Finalement, Sally entra dans l’appartement et en ressortit avec un saladier d’eau froide, qu’elle balança à la tête de sa colocataire. Surprise, Cette dernière lâcha le chien qui couina vers sa maîtresse. Harmony rigolait, ruisselante et sale et perdue.

Sally referma la porte sur cette espèce de conne. Mme Tuille aussi.

Sally tremblait car elle était en pleine crise de manque. Harmony était censée acheter de la vodka et de la bière mais ne l’avait visiblement pas fait. Le problème était que Sally avait beaucoup de mal à sortir. On l’avait diagnostiquée agoraphobe. Peur de la place publique. Sally avait l’impression de mourir plusieurs fois par jour, en particulier lorsqu’elle franchissait le seuil de son studio. Pratique pour une parisienne. Il pouvait lui arriver de sortir dans la rue mais toujours accompagnée. D’une personne de confiance sinon, ça ne marchait pas.

Dès lors, Sally ne comprenait pas pourquoi son subconscient considérait une camée de 36 ans comme une personne de confiance.

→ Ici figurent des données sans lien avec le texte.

-- ==== Sys2Proof/Laws/Cycle.lean ====
section
/-! SUPPORT. The parts of a step: the timers, the key scan, the end of a step, and the one lemma that says what a step that answers a next state has done. -/

namespace Sys2Proof.Machine

/-- A timer counts down and stays at zero (40_cycle.md R142). -/
theorem satDec_toNat (b : Byte) : (satDec b).toNat = b.toNat - 1 := by
  simp only [satDec]
  split
  · subst_vars; rfl
  · rename_i h
    have : b.toNat ≠ 0 := fun h' => h (BitVec.eq_of_toNat_eq h')
    have := b.isLt
    rw [BitVec.toNat_sub]
    simp only [BitVec.toNat_ofNat]
    omega

/-- The scan finds the lowest key that is held (40_cycle.md R143). -/
theorem lowestKey_eq_some {keys : Keys} {k : Fin 16} :
    lowestKey keys = some k ↔ keys[k] = true ∧ ∀ j < k, keys[j] = false := by
  simp only [lowestKey, List.find?_eq_some_iff_getElem, List.length_finRange, List.getElem_finRange]
  constructor
  · rintro ⟨hk, i, hi, he, hlt⟩
    refine ⟨hk, fun j hj => ?_⟩
    have hji : j.val < i := by
      have := congrArg Fin.val he
      simp at this; omega
    have := hlt j.val hji
    simpa using this
  · rintro ⟨hk, hlt⟩
    refine ⟨hk, k.val, k.isLt, rfl, fun j hj => ?_⟩
    have := hlt ⟨j, by omega⟩ hj
    simpa using this

/-- The scan finds nothing exactly when no key is held. -/
theorem lowestKey_eq_none {keys : Keys} : lowestKey keys = none ↔ ∀ k : Fin 16, keys[k] = false := by
  simp [lowestKey]

/-- The end of a step that raised a fatal condition. -/
theorem State.endStep_halted {s : State} {r : FatalRecord} (h : s.status = .halted r) : s.endStep = s := by
  simp [State.endStep, h]

/-- The end of a step after a change of the display. -/
theorem State.endStep_changed {s : State} (h : s.status = .ok) (hd : s.displayChanged = true) :
    s.endStep = { s with rendererOut := s.rendererOut ++ [.present s.fb], displayChanged := false } := by
  simp [State.endStep, h, hd, State.signal]

/-- The end of a step without one. -/
theorem State.endStep_unchanged {s : State} (hd : s.displayChanged = false) : s.endStep = s := by
  simp only [State.endStep, hd]
  split <;> rfl

/-- The end of a step writes the signals to the renderer and the display-changed flag alone. -/
theorem State.endStep_frame (s : State) :
    s.endStep = { s with rendererOut := s.endStep.rendererOut, displayChanged := s.endStep.displayChanged } := by
  simp only [State.endStep]
  split
  · rfl
  · split <;> rfl

@[simp] theorem State.endStep_mem (s : State) : s.endStep.mem = s.mem := by rw [State.endStep_frame]
@[simp] theorem State.endStep_v (s : State) : s.endStep.v = s.v := by rw [State.endStep_frame]
@[simp] theorem State.endStep_i (s : State) : s.endStep.i = s.i := by rw [State.endStep_frame]
@[simp] theorem State.endStep_pc (s : State) : s.endStep.pc = s.pc := by rw [State.endStep_frame]
@[simp] theorem State.endStep_stack (s : State) : s.endStep.stack = s.stack := by rw [State.endStep_frame]
@[simp] theorem State.endStep_dt (s : State) : s.endStep.dt = s.dt := by rw [State.endStep_frame]
@[simp] theorem State.endStep_st (s : State) : s.endStep.st = s.st := by rw [State.endStep_frame]
@[simp] theorem State.endStep_fb (s : State) : s.endStep.fb = s.fb := by rw [State.endStep_frame]
@[simp] theorem State.endStep_keys (s : State) : s.endStep.keys = s.keys := by rw [State.endStep_frame]
@[simp] theorem State.endStep_mode (s : State) : s.endStep.mode = s.mode := by rw [State.endStep_frame]
@[simp] theorem State.endStep_status (s : State) : s.endStep.status = s.status := by rw [State.endStep_frame]
@[simp] theorem State.endStep_rand8 (s : State) : s.endStep.rand8 = s.rand8 := by rw [State.endStep_frame]
@[simp] theorem State.endStep_inputs (s : State) : s.endStep.inputs = s.inputs := by rw [State.endStep_frame]
@[simp] theorem State.endStep_tick (s : State) : s.endStep.tick = s.tick := by rw [State.endStep_frame]

/-- The decoder's Unknown carries the word it was given (30_encoding.md R96). -/
theorem decode_unknown {w u : Word} (h : decode w = .unknown u) : u = w := by
  simp only [decode, decodeWith, decodeGroup0, decodeGroup8, decodeGroupE, decodeGroupF, decodeLowNibbleFree, lenient59] at h
  repeat' split at h
  all_goals first | (cases h; rfl) | cases h

/-- What a step that answers a next state has done: the machine was not halted, and it was a scan of the keys, a fetch out of range, an
unknown word, or one instruction (40_cycle.md R149). -/
theorem step_next {s t : State} (h : step s = .next t) : s.status = .ok ∧
    ((∃ k, s.mode = .waitingForKey k ∧ t = waitCycle k s.beginStep) ∨
     (s.mode = .running ∧
      ((∃ a, fetchWord s.mem s.pc.toNat = .error a ∧ t = s.beginStep.decay.raiseFetch a) ∨
       (∃ w, fetchWord s.mem s.pc.toNat = .ok w ∧ decode w = .unknown w ∧ t = s.beginStep.decay.raiseUnknown w) ∨
       (∃ w i u, fetchWord s.mem s.pc.toNat = .ok w ∧ decode w = .known i ∧ exec i s.beginStep.decay.advancePc = .next u ∧
        t = u.endStep)))) := by
  simp only [step, cycle] at h
  split at h
  · cases h
  · rename_i hs
    refine ⟨hs, ?_⟩
    split at h
    · rename_i k hm
      cases h; exact .inl ⟨k, hm, rfl⟩
    · rename_i hm
      refine .inr ⟨hm, ?_⟩
      simp only [runCycle, State.decay_mem, State.decay_pc, State.beginStep_mem, State.beginStep_pc] at h
      split at h
      · rename_i a ha
        cases h; exact .inl ⟨a, ha, rfl⟩
      · rename_i w hw
        split at h
        · rename_i u hu
          cases decode_unknown hu
          cases h; exact .inr (.inl ⟨w, hw, hu, rfl⟩)
        · rename_i i hi
          split at h
          · rename_i u hu
            cases h; exact .inr (.inr ⟨w, i, u, hw, hi, hu, rfl⟩)
          · cases h
          · cases h

end Sys2Proof.Machine
end

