theorem Effect.pc_bounded (hpc : s.pc.toNat ≤ 0x1000) (hstack : ∀ w ∈ s.stack, w.toNat ≤ 0x1000) (ht : t.status = .ok) :
    t.pc.toNat ≤ 0x10FE := by
  have kept : s.pc.toNat ≤ 0x10FE := hpc.trans (by decide)
  cases h
  case raises => cases ht
  case ret l w hlast =>
    have hw : w ∈ s.stack := hlast ▸ List.mem_append_right l (List.mem_singleton_self w)
    exact (hstack w hw).trans (by decide)
  case call nnn _ | jp nnn =>
    rw [State.setPc_pc, zextAddr_toNat]
    have := nnn.isLt
    omega
  case jpV0 nnn =>
    rw [State.setPc_pc, zextAddr_add_zextByte_toNat]
    have := nnn.isLt
    have := (s.getV 0).isLt
    omega
  case skips c _ =>
    rw [State.skipIf_pc]
    cases c
    · exact kept
    · have hsum : (s.pc + 2#16).toNat ≤ s.pc.toNat + 2 := Nat.mod_le _ _
      exact hsum.trans (by omega)
  all_goals simpa using kept

end EffectKeeps

/-- A record that a step leaves is accurate. -/
theorem HaltRecord.accurate {s : State} {r : FatalRecord} (h : HaltRecord s r) : r.Accurate := by
  cases h
  case fetch a hfetch =>
    rcases fetchWord_cases s.mem s.pc.toNat with ⟨-, hok⟩ | ⟨hout, herror⟩
    · rw [hok] at hfetch; cases hfetch
    · rw [herror] at hfetch; cases hfetch
      exact ⟨Nat.le_max_right _ _, Nat.le_of_succ_le_succ hout, rfl⟩
  case unknown w _ hdecode => exact ⟨w, rfl, hdecode, rfl⟩
  case raised w i k n _ hdecode hraises =>
    have hword := hraises.encode_eq hdecode
    cases hraises with
    | ret => exact ⟨congrArg some hword.symm, rfl⟩
    | call nnn => exact ⟨w, nnn, rfl, hdecode, rfl⟩
    | drw x y n => exact accurate_memoryOutOfRange (.inl hdecode)
    | ldB x => exact accurate_memoryOutOfRange (y := 0) (n := 0) (.inr (.inl hdecode))
    | ldMemX x => exact accurate_memoryOutOfRange (y := 0) (n := 0) (.inr (.inr (.inl hdecode)))
    | ldXMem x => exact accurate_memoryOutOfRange (y := 0) (n := 0) (.inr (.inr (.inr hdecode)))

/-- Settles O22: a step that halts has moved nothing the invariant speaks of but the record; else it was a scan of the keys, or an effect
made with pc past a fetch that succeeded. -/
theorem stepKeepsTheInvariant : Obligations.StepKeepsTheInvariant := by
  intro s t hinv h
  obtain ⟨hmem, hdepth, hentries, hpc, hdisplay, -⟩ := hinv
  cases ht : t.status with
  | halted r =>
    obtain ⟨rfl, hrecord⟩ := step_halts h ht
    exact ⟨hmem, hdepth, hentries, hpc, hdisplay, fun r' hr' => by cases hr'; exact hrecord.accurate⟩
  | ok =>
    have noRecord : ∀ r, t.status = .halted r → r.Accurate := fun r hr => by rw [ht] at hr; cases hr
    have presented := (stepPresentsTheChangedDisplayOnce s t h).2 ht |>.1
    rcases step_completes h ht with ⟨k, -, rfl⟩ | ⟨w, i, u, -, hfetch, -, hexec, hu, rfl⟩
    · refine ⟨?_, ?_, ?_, ?_, presented, noRecord⟩ <;> simpa
    · have effect := exec_effect hexec
      have hpast : s.beginStep.decay.advancePc.pc.toNat ≤ 0x1000 := by
        have hlt : s.pc.toNat + 1 < 4096 := fetchWord_lt hfetch
        have hsum : (s.pc + 2#16).toNat ≤ s.pc.toNat + 2 := Nat.mod_le _ _
        exact hsum.trans (by omega)
      refine ⟨?_, ?_, ?_, ?_, presented, noRecord⟩
      · rw [State.endStep_mem]; exact effect.mem_wf hmem
      · rw [State.endStep_stack]; exact effect.stack_bounded hdepth
      · rw [State.endStep_stack]; exact effect.stack_entries hpast hentries
      · rw [State.endStep_pc]; exact effect.pc_bounded hpast hentries hu

/-- Settles O21: nothing is listed in memory, the stack is empty and pc is 0x200. -/
theorem resetMeetsTheInvariant : Obligations.ResetMeetsTheInvariant where
  memCanonical := rfl
  stackBounded := Nat.zero_le _
  stackEntries := List.forall_mem_nil _
  pcBounded := by decide
  displayPresented := rfl
  recordAccurate := nofun

/-- Settles O20: memory after reset lists no address, so each reads as its reset byte, the font at base 0 and zeroes behind it. -/
theorem resetLeavesTheStatedValues : Obligations.ResetLeavesTheStatedValues := by
  refine ⟨by decide, rfl, rfl, rfl, rfl, rfl, rfl, rfl, rfl, by decide, pixel_clearedFb, fun a _ => rfl, fun a ha _ => ?_⟩
  have hlength : fontData.length ≤ a := ha
  exact List.getD_eq_default _ _ hlength

end Sys2Proof.Machine
end

section
/-! The family of 41_control.md: CALL and RET (R171, R173), the skips on registers (R176, R177) and JP V0 (R178). -/

namespace Sys2Proof.Machine

/-- Settles O31, from CALL's equation below the capacity and at or above it, whichever of 12 to 16 the capacity is. -/
theorem callOverflowsBetweenTwelveAndSixteen : Obligations.CallOverflowsBetweenTwelveAndSixteen := by
  intro nnn s hs
  obtain ⟨hleast, hmost⟩ := stackDepth_bounds
  rcases Nat.lt_or_ge s.stack.length stackDepth with hroom | hfull
  · exact ⟨_, execCall_of_lt hroom, fun _ => hs, fun hsixteen => absurd (hsixteen ▸ hroom) (Nat.not_lt.mpr hmost)⟩
  · exact ⟨_, execCall_of_ge hfull, fun htwelve => absurd (htwelve.trans_le hleast) (Nat.not_lt.mpr hfull),
      fun _ => ⟨_, State.raise_status .., rfl, hleast, hmost⟩⟩

/-- Settles O32: RET pops what CALL pushed, the address after the call. -/
theorem retUndoesCall : Obligations.RetUndoesCall :=
  fun _ s _ hroom => ⟨_, execCall_of_lt hroom, execRet_of_append (l := s.stack) (w := s.pc) rfl⟩

/-- Settles O29: the 16-bit sum is the exact one. -/
theorem jpV0SetsPcToTheExactSum : Obligations.JpV0SetsPcToTheExactSum :=
  fun nnn s => ⟨s.setPc (zextAddr nnn + zextByte (s.getV 0)), rfl, rfl, zextAddr_add_zextByte_toNat nnn (s.getV 0)⟩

À travers le judas, elle vérifiait où en était Harmony. Elle était allongée à la romaine et lisait Les Monologues du Vagin à même le parquet trempé. Fébrile, Sally attrapa son sac et r’ouvrit la porte.

« – Viens, dit-elle

“ – Où ça ?

– Chez G20.

– J’y suis allée”, mentait-elle

“ – Tu mens. Allons-y, je dois boire un coup.

– Non, laisse-moi.

– Toi aussi tu dois boire un coup.

– Vrai. Putain. On va où, déjà ?

– Chez G20 !

– Allons chez Leader Price.

– Non, l’alcool est dégueu en hard-discount.

– Chez G20 ?!?

– Oui. Allez, bouge-toi, ça va bientôt fermer.

– Tu es alcoolique.

– Je sais. Toi aussi.

– Je sais. On y va. »

Harmony se leva péniblement . Ses cheveux goutaient le long de sa nuque et Sally la serra dans ses bras.